On Sun, 2017-04-30 at 17:10 -0400, Alex wrote:

> I'm talking about legitimate, non-spam mail sent by users on our
> systems with valid accounts having their bounces being tagged as
> spam.
> 
And of course, any valid bounce must be delivered.

> > In any case, regardless of whether I get bounced spam containing my
> > domain as forged sender or whether the whole bounce message is a
> > forgery, it can be safely binned, hence my rule.
> 
> I would think people would want their legitimate bounce
> notifications, no?
> 
Yes, quite so. Mail sent from my domain invariably has a related and
recognisably related domain name in the message ID, so I can be quite
certain that mail with an unrelated domain on the message ID is spam.

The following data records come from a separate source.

-- ==== Sys2Proof/Machine/Control.lean ====
section
/-! DEFINITION. The meanings of the four control operations (R240, R243, R245, R246), in the order R247 gives
the operations of one CTRL write. -/

namespace Sys2Proof.Machine

/-- `CTRL.IRQ_EN <- v[8]` (R246). -/
def setIrqEn (irqEn : Bool) (s : State) : State := { s with irqEn := irqEn }

/-- The `start()` of R240. A reserved OPC completes with its error at once (R84, U1); every other accepted
command, one whose input is too long included, ends at the engine's turn (R241, R305, U10; log 12). -/
def startCommand (s : State) : State :=
  if s.status.busy then { s with status := s.status.dropped }
  else if 0xA ≤ (accept s).latch.opc.toNat then complete (.error .illegalCmd) (accept s)
  else accept s

/-- `START` (R240), after the IRQ_EN write and the CLEAR of the same CTRL word (R247). -/
def execStart (irqEn clear : Bool) (s : State) : Host.Outcome State Fault Refusal :=
  .next (startCommand (if clear then clearFlags (setIrqEn irqEn s) else setIrqEn irqEn s))

/-- `CLEAR` (R243), after the IRQ_EN write (R247). -/
def execClear (irqEn : Bool) (s : State) : Host.Outcome State Fault Refusal :=
  .next (clearFlags (setIrqEn irqEn s))

/-- `SRESET` (R245); bits 0, 1 and 8 of the word are ignored (R247). -/
def execSreset (_irqEn _start _clear : Bool) (s : State) : Host.Outcome State Fault Refusal :=
  .next (softReset s)

/-- `IRQCFG` (R246). -/
def execIrqcfg (irqEn : Bool) (s : State) : Host.Outcome State Fault Refusal :=
  .next (setIrqEn irqEn s)

end Sys2Proof.Machine
end

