-- ==== Sys2Proof/Machine/HostProgram.lean ====
section
/-! DEFINITION. Host programs (R86, R87): each statement as the turns it stands for, each pseudo-instruction as
its statements. -/

namespace Sys2Proof.Machine

/-- A statement's turns (R86). `WAIT DONE` is the polls that read DONE = 0, then the completion, then the
poll that reads DONE = 1 (log 19). -/
def stmtTurns (p : Params) : Stmt → List Turn
  | .wr r v => [.host (.write (regAddr p r) v)]
  | .wrIn i v => [.host (.write (inAddr p i) v)]
  | .rd r => [.host (.read (regAddr p r))]
  | .rdOut i => [.host (.read (outAddr p i))]
  | .waitDone n =>
    List.replicate n (.host (.read (regAddr p .status))) ++
      [.engine, .host (.read (regAddr p .status))]

/-- `LOADS s` from element `i` on (R87). -/
def loadStmts : Nat → Str → List Stmt
  | _, [] => []
  | i, x :: xs => .wrIn i (x.setWidth 32) :: loadStmts (i + 1) xs

/-- A pseudo-instruction's expansion (R87). -/
def expand : Pseudo → List Stmt
  | .run opc n polls => [.wr .cmd (opc.setWidth 32), .wr .inLen n, .wr .ctrl 0x1#32, .waitDone polls]
  | .runNull opc polls => [.wr .cmd (opc.setWidth 32 ||| 0x10#32), .wr .ctrl 0x1#32, .waitDone polls]
  | .clear => [.wr .ctrl 0x2#32]
  | .sreset => [.wr .ctrl 0x4#32]
  | .loads s => loadStmts 0 s

/-- A program's turns, in order. -/
def programTurns (p : Params) (prog : List Stmt) : List Turn := prog.flatMap (stmtTurns p)

/-- The state with a host program's turns to come. -/
def State.withProgram (s : State) (prog : List Stmt) : State :=
  { s with turns := programTurns s.params prog }

end Sys2Proof.Machine
end

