-- ==== Sys2Proof/Certificates/Slice0/Obligations.lean ====
section
/-! DEFINITION. The statements for the provers. Each docstring names the rule of spec/ it formalises; a clause
that rests on the model's own choice names its log entry. -/

open Sys2Proof Sys2Proof.Machine

/-! ### Encoding and the step -/

/-- Decode and encode agree (R80 to R85): decoding an instruction's word gives it back, and a word decodes
to an instruction exactly when its format is the instruction's and its significant bits are the
instruction's word. -/
def Obligations.DecodeEncodeAgree : Prop :=
  (∀ i : Instr, decode (formatOf i) (encode i) = .ok i) ∧
  ∀ (f : Format) (w : Word) (i : Instr),
    decode f w = .ok i ↔ formatOf i = f ∧ encode i = w &&& significantBits f

/-- R83, R84: a CMD word is rejected exactly when its OPC field is reserved (0xA to 0xF); every CTRL word
is an instruction. -/
def Obligations.ReservedOpcodesRejected : Prop :=
  (∀ w : Word, (∃ e, decode .cmd w = .error e) ↔ 0xA ≤ w.toNat % 16) ∧
  ∀ w : Word, ∃ i, decode .ctrl w = .ok i

/-- R81, R85: words written out from the encoding tables decode to the instructions they stand for. -/
def Obligations.SpecWordsDecode : Prop :=
  decode .cmd 0x00000000#32 = .ok (.cmpB64 false) ∧ decode .cmd 0x00000011#32 = .ok (.decB64 true) ∧
  decode .cmd 0x00000009#32 = .ok (.decStr false) ∧ decode .ctrl 0x00000101#32 = .ok (.start true false) ∧
  decode .ctrl 0x00000003#32 = .ok (.start false true) ∧ decode .ctrl 0x00000102#32 = .ok (.clear true) ∧
  decode .ctrl 0x00000007#32 = .ok (.sreset false true true) ∧
  decode .ctrl 0x00000100#32 = .ok (.irqcfg true)

/-- A step runs the decoded instruction (R83, R85): the latched command at the engine's turn (also the turn
of a silent host; log 8), and the written CTRL word at the host's. The step removes its turn and adds
nothing else. -/
def Obligations.StepRunsDecodedInstruction : Prop :=
  ∀ (s : State) (i : Instr) (ts : List Turn),
    (s.eng = .run → decode .cmd s.latch.word = .ok i → s.turns = .engine :: ts →
      step s = exec i { s with turns := ts }) ∧
    (s.eng = .run → decode .cmd s.latch.word = .ok i → s.turns = [] → step s = exec i s) ∧
    (∀ a d, s.turns = .host (.write a d) :: ts → targetOf s.params a = some (.reg .ctrl) →
      decode .ctrl d = .ok i → step s = exec i { s with turns := ts })

/-- The word placed by `withFetchWord` is the instruction the very next step runs (log 9, log 10): a CTRL
word in the state itself, a CMD word in the state in which it has been written to CMD and accepted. -/
def Obligations.PlacedWordRunsNext : Prop :=
  ∀ (s : State) (nbits w : Nat) (i : Instr), s.params.wf = true → decodeTableWord nbits w = some i →
    step (s.withFetchWord nbits w) = exec i
      (match formatOf i with
        | .ctrl => s
        | .cmd => accept { s with cmd := Cmd.ofWord (BitVec.ofNat 32 w) })

/-! ### The bus, the host registers and the memories -/

/-- R21: ID reads as its constant in every state, and a write to it is ignored. -/
def Obligations.IdIsConstant : Prop :=
  ∀ (s : State) (d : Word) (ts : List Turn), s.params.wf = true →
    step { s with turns := .host (.read (s.params.base + 0x000#32)) :: ts } =
      .next { s with turns := ts, rdata := 0x4C5A5701#32 } ∧
    step { s with turns := .host (.write (s.params.base + 0x000#32) d) :: ts } = .next { s with turns := ts }

/-- R22 to R25, R28, R71: what a read of CTRL, CMD, IN_LEN, STATUS and OUT_LEN returns, with every reserved
and pulse bit 0, and that it changes nothing else. -/
def Obligations.RegisterReads : Prop :=
  ∀ (s : State) (ts : List Turn), s.params.wf = true →
    (∀ off v, (off, v) ∈ [
        (0x004, 256 * s.irqEn.toNat),
        (0x008, s.cmd.opc.toNat + 16 * s.cmd.inNull.toNat),
        (0x00C, s.inLen.toNat),
        (0x010, s.status.busy.toNat + 2 * s.status.done.toNat + 4 * s.status.resNull.toNat +
          8 * s.status.werr.toNat + 16 * s.status.err.code.toNat + 256 * s.status.ncause.code.toNat),
        (0x014, s.outLen.toNat)] →
      step { s with turns := .host (.read (s.params.base + BitVec.ofNat 32 off)) :: ts } =
        .next { s with turns := ts, rdata := BitVec.ofNat 32 v })

/-- R64: while BUSY = 1 a host write to CMD, to IN_LEN or to any slot of the IN_MEM window (log 13 for the
slots at or above IN_CAP) is dropped and sets WERR; nothing else changes. -/
def Obligations.BusyWritesDropped : Prop :=
  ∀ (s : State) (d : Word) (i : Nat) (ts : List Turn), s.params.wf = true → s.status.busy = true →
    i < 2 ^ 26 →
    ∀ a ∈ [s.params.base + 0x008#32, s.params.base + 0x00C#32,
           s.params.base + 0x10000000#32 + BitVec.ofNat 32 (4 * i)],
      step { s with turns := .host (.write a d) :: ts } =
        .next { s with turns := ts, status := { s.status with werr := true } }

/-- R23, R24: while BUSY = 0 a write to CMD stores bits 3:0 and 4 and a write to IN_LEN the whole word;
nothing else changes. -/
def Obligations.IdleRegisterWrites : Prop :=
  ∀ (s : State) (d : Word) (ts : List Turn), s.params.wf = true → s.status.busy = false →
    step { s with turns := .host (.write (s.params.base + 0x008#32) d) :: ts } =
      .next { s with turns := ts, cmd := { opc := BitVec.ofNat 4 d.toNat, inNull := d.toNat.testBit 4 } } ∧
    step { s with turns := .host (.write (s.params.base + 0x00C#32) d) :: ts } =
      .next { s with turns := ts, inLen := d }

/-- R62: while BUSY = 0 a host write to the slot of element `i` stores bits 15:0 of the data below IN_CAP
and is ignored at or above it. A host read of the slot then returns the element zero-extended, or 0. Every
other element of IN_MEM, and everything else, is as it was. -/
def Obligations.InMemWriteThenRead : Prop :=
  ∀ (s : State) (d : Word) (i : Nat) (ts : List Turn), s.params.wf = true → s.status.busy = false →
    i < 2 ^ 26 →
    let a := s.params.base + 0x10000000#32 + BitVec.ofNat 32 (4 * i)
    ∃ t u, step { s with turns := .host (.write a d) :: .host (.read a) :: ts } = .next t ∧
      step t = .next u ∧
      u.rdata = (if i < s.params.inCap then BitVec.ofNat 32 (d.toNat % 2 ^ 16) else 0#32) ∧
      (∀ j, j ≠ i ∨ s.params.inCap ≤ i → u.inMem.read j = s.inMem.read j) ∧
      u = { s with turns := ts, rdata := u.rdata, inMem := u.inMem }
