-- ==== Sys2Proof/Laws/Step.lean ====
section
/-! SUPPORT. What a step can do, once: every step that answers a next state is one of the cases of
`step_cases`, and every command is a completion. -/

namespace Sys2Proof.Machine

/-- A command ends in one of three ways: its input is NULL, or longer than IN_CAP, or its run says. -/
theorem execute_cases (inNull : Bool) (run : Except Stop Run) (s : State) :
    (inNull = true ∧ execute inNull run s = complete (.str 0) s) ∨
    (inNull = false ∧ s.params.inCap < s.latch.len.toNat ∧
      execute inNull run s = complete (.error .inLenRange) s) ∨
    (inNull = false ∧ s.latch.len.toNat ≤ s.params.inCap ∧ execute inNull run s = finishRun s run) := by
  unfold execute
  cases inNull with
  | true => exact .inl ⟨rfl, rfl⟩
  | false =>
    rcases Nat.lt_or_ge s.params.inCap s.latch.len.toNat with h | h
    · exact .inr (.inl ⟨rfl, h, by simp [h]⟩)
    · exact .inr (.inr ⟨rfl, h, by simp [Nat.not_lt.mpr h]⟩)

/-- A compress command is one completion, of the state with the engine's registers and OUT_MEM replaced;
never with NULL. -/
theorem executeCompress_cases (adp : Adapter) (inNull : Bool) (s : State) :
    (∃ r n, executeCompress adp inNull s =
      complete (.str n) { s with engine := r.eng, outMem := r.out } ∧
      (inNull = true ∧ r = s.run ∧ n = 0 ∨
       inNull = false ∧ s.latch.len.toNat ≤ s.params.inCap ∧
         runCompress s.params adp s.input s.run = .ok r ∧ n = r.eng.oLen)) ∨
    ∃ e, executeCompress adp inNull s = complete (.error e) s ∧
      (e = .dictFull ∨ e = .outFull ∨
       e = .inLenRange ∧ inNull = false ∧ s.params.inCap < s.latch.len.toNat) := by
  unfold executeCompress
  rcases execute_cases inNull (runCompress s.params adp s.input s.run) s with
    ⟨hn, he⟩ | ⟨hn, hl, he⟩ | ⟨hn, hl, he⟩ <;> rw [he]
  · exact .inl ⟨s.run, 0, rfl, .inl ⟨hn, rfl, rfl⟩⟩
  · exact .inr ⟨_, rfl, .inr (.inr ⟨rfl, hn, hl⟩)⟩
  · rcases finishRun_cases s (runCompress s.params adp s.input s.run) with
      ⟨r, hr, hf⟩ | ⟨c, hr, _⟩ | ⟨e, hr, hf⟩
    · exact .inl ⟨r, r.eng.oLen, hf, .inr ⟨hn, hl, hr, rfl⟩⟩
    · rcases runCompress_stop hr with h | h <;> exact nomatch h
    · refine .inr ⟨e, hf, ?_⟩
      rcases runCompress_stop hr with h | h <;> cases h <;> simp

/-- A decompress command is one completion, of the state with the engine's registers and OUT_MEM
replaced. -/
theorem executeDecompress_cases (adp : Adapter) (inNull : Bool) (s : State) :
    (∃ r n, executeDecompress adp inNull s =
      complete (.str n) { s with engine := r.eng, outMem := r.out } ∧
      (inNull = true ∧ r = s.run ∧ n = 0 ∨
       inNull = false ∧ s.latch.len.toNat ≤ s.params.inCap ∧
         runDecompress s.params adp s.inElem s.latch.len.toNat s.run = .ok r ∧ n = r.eng.oLen)) ∨
    (∃ c, executeDecompress adp inNull s = complete (.null c) s ∧ c ≠ .none) ∨
    ∃ e, executeDecompress adp inNull s = complete (.error e) s ∧
      (e = .dictFull ∨ e = .outFull ∨
       e = .inLenRange ∧ inNull = false ∧ s.params.inCap < s.latch.len.toNat) := by
  unfold executeDecompress
  rcases execute_cases inNull (runDecompress s.params adp s.inElem s.latch.len.toNat s.run) s with
    ⟨hn, he⟩ | ⟨hn, hl, he⟩ | ⟨hn, hl, he⟩ <;> rw [he]
  · exact .inl ⟨s.run, 0, rfl, .inl ⟨hn, rfl, rfl⟩⟩
  · exact .inr (.inr ⟨_, rfl, .inr (.inr ⟨rfl, hn, hl⟩)⟩)
  · rcases finishRun_cases s (runDecompress s.params adp s.inElem s.latch.len.toNat s.run) with
      ⟨r, hr, hf⟩ | ⟨c, hr, hf⟩ | ⟨e, hr, hf⟩
    · exact .inl ⟨r, r.eng.oLen, hf, .inr ⟨hn, hl, hr, rfl⟩⟩
    · refine .inr (.inl ⟨c, hf, ?_⟩)
      rcases runDecompress_stop hr with ((h | h) | h | h) | h | h <;> cases h <;> simp
    · refine .inr (.inr ⟨e, hf, ?_⟩)
      rcases runDecompress_stop hr with ((h | h) | h | h) | h | h <;> cases h <;> simp

/-- An instruction decoded from a CMD word is a command of one of the five adapters. -/
theorem decode_cmd_cases {w : Word} {i : Instr} (h : decode .cmd w = .ok i) (s : State) :
    ∃ adp n, exec i s = .next (executeCompress adp n s) ∨ exec i s = .next (executeDecompress adp n s) := by
  simp only [decode, decodeCmd] at h
  split at h <;> cases h
  · exact ⟨.base64, _, .inl rfl⟩
  · exact ⟨.base64, _, .inr rfl⟩
  · exact ⟨.utf16, _, .inl rfl⟩
  · exact ⟨.utf16, _, .inr rfl⟩
  · exact ⟨.uri, _, .inl rfl⟩
  · exact ⟨.uri, _, .inr rfl⟩
  · exact ⟨.bytes, _, .inl rfl⟩
  · exact ⟨.bytes, _, .inr rfl⟩
  · exact ⟨.plain, _, .inl rfl⟩
  · exact ⟨.plain, _, .inr rfl⟩

/-- What a CTRL word does (R247). -/
theorem exec_decodeCtrl (w : Word) (s : State) :
    exec (decodeCtrl w) s = .next (
      if w.getLsbD 2 then softReset s
      else if w.getLsbD 0 then
        startCommand (if w.getLsbD 1 then clearFlags (setIrqEn (w.getLsbD 8) s)
          else setIrqEn (w.getLsbD 8) s)
      else if w.getLsbD 1 then clearFlags (setIrqEn (w.getLsbD 8) s)
      else setIrqEn (w.getLsbD 8) s) := by
  unfold decodeCtrl
  split
  · rfl
  · split
    · rfl
    · split <;> rfl

/-- What `start()` can do (R240). -/
theorem startCommand_cases (s : State) :
    (s.status.busy = true ∧ startCommand s = { s with status := s.status.dropped }) ∨
    s.status.busy = false ∧
      ((0xA ≤ s.cmd.opc.toNat ∧ startCommand s = complete (.error .illegalCmd) (accept s)) ∨
       (s.cmd.opc.toNat < 0xA ∧ startCommand s = accept s)) := by
  unfold startCommand
  split
  · next h => exact .inl ⟨h, rfl⟩
  · next h =>
    refine .inr ⟨by simpa using h, ?_⟩
    split
    · next h1 => exact .inl ⟨h1, rfl⟩
    · next h1 => exact .inr ⟨Nat.not_le.mp h1, rfl⟩

/-- Everything one step that answers a next state can do: an idle engine's turn, a command, a CTRL write, a
plain write or read, or rst; `u` is the state with the turn taken off. -/
theorem step_cases {s t : State} (h : step s = .next t) :
    ∃ ts, (s.turns = [] ∧ ts = [] ∨ ∃ x, s.turns = x :: ts) ∧
    let u := { s with turns := ts }
    ((s.turns = [] ∨ s.turns = .engine :: ts) ∧
      (s.eng = .idle ∧ t = u ∨
       s.eng = .run ∧ ((∃ adp n, t = executeCompress adp n u ∨ t = executeDecompress adp n u) ∨
         t = complete (.error .illegalCmd) u))) ∨
    (∃ a d, s.turns = .host (.write a d) :: ts ∧ targetOf s.params a = some (.reg .ctrl) ∧
      exec (decodeCtrl d) u = .next t) ∨
    (∃ a d x, s.turns = .host (.write a d) :: ts ∧ targetOf s.params a = some x ∧ x ≠ .reg .ctrl ∧
      t = writeTarget x d u) ∨
    (∃ a x, s.turns = .host (.read a) :: ts ∧ targetOf s.params a = some x ∧ t = readTarget x u) ∨
    (s.turns = .rst :: ts ∧ t = powerOn u) := by
  have engine : ∀ u : State, engineTurn u = .next t →
      u.eng = .idle ∧ t = u ∨
      u.eng = .run ∧ ((∃ adp n, t = executeCompress adp n u ∨ t = executeDecompress adp n u) ∨
        t = complete (.error .illegalCmd) u) := by
    intro u hu
    unfold engineTurn at hu
    split at hu
    · next he => cases hu; exact .inl ⟨he, rfl⟩
    · next he =>
      refine .inr ⟨he, ?_⟩
      split at hu
      · next i hd =>
        obtain ⟨adp, n, hx | hx⟩ := decode_cmd_cases hd u
        · rw [hx] at hu; cases hu; exact .inl ⟨adp, n, .inl rfl⟩
        · rw [hx] at hu; cases hu; exact .inl ⟨adp, n, .inr rfl⟩
      · cases hu; exact .inr rfl
  unfold step at h
  split at h
  · next ht => exact ⟨[], .inl ⟨ht, rfl⟩, .inl ⟨.inl ht, by
      have hs : s = { s with turns := [] } := by rw [← ht]
      rw [hs] at h; exact engine _ h⟩⟩
  · next ts ht => exact ⟨ts, .inr ⟨_, ht⟩, .inl ⟨.inr ht, engine _ h⟩⟩
  · next x ts ht =>
    refine ⟨ts, .inr ⟨_, ht⟩, .inr ?_⟩
    cases x with
    | write a d =>
      simp only [hostTurn] at h
      split at h
      · exact nomatch h
      · next he => exact .inl ⟨a, d, ht, he, h⟩
      · next x hne he =>
        cases h
        exact .inr (.inl ⟨a, d, x, ht, he, fun hx => hne hx, rfl⟩)
    | read a =>
      simp only [hostTurn] at h
      split at h
      · exact nomatch h
      · next x he => cases h; exact .inr (.inr (.inl ⟨a, x, ht, he, rfl⟩))
  · next ts ht => cases h; exact ⟨ts, .inr ⟨_, ht⟩, .inr (.inr (.inr (.inr ⟨ht, rfl⟩)))⟩

end Sys2Proof.Machine
end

I realise that this may not work in all cases (and especially not if
mailing lists are involved). That said, similar rules to mine are
likely to be useful wherever the domain name is part of the names of
hosts that send external mail. 

> And if they are fakes, how effective could they really be, with
> "Undeliverable" in the subject, and the spam/payload only appearing
> well down into the body of the email, past all the notification
> messages?
> 
Many people are going to look at the bounced message to remind
themselves what it was about and who it was sent to. IIRC there are
mail readers where you can't see that detail without opening the
attached message. Do that and BOOM, the payload is launched: this is
especially dangerous if the mail reader has an active preview window.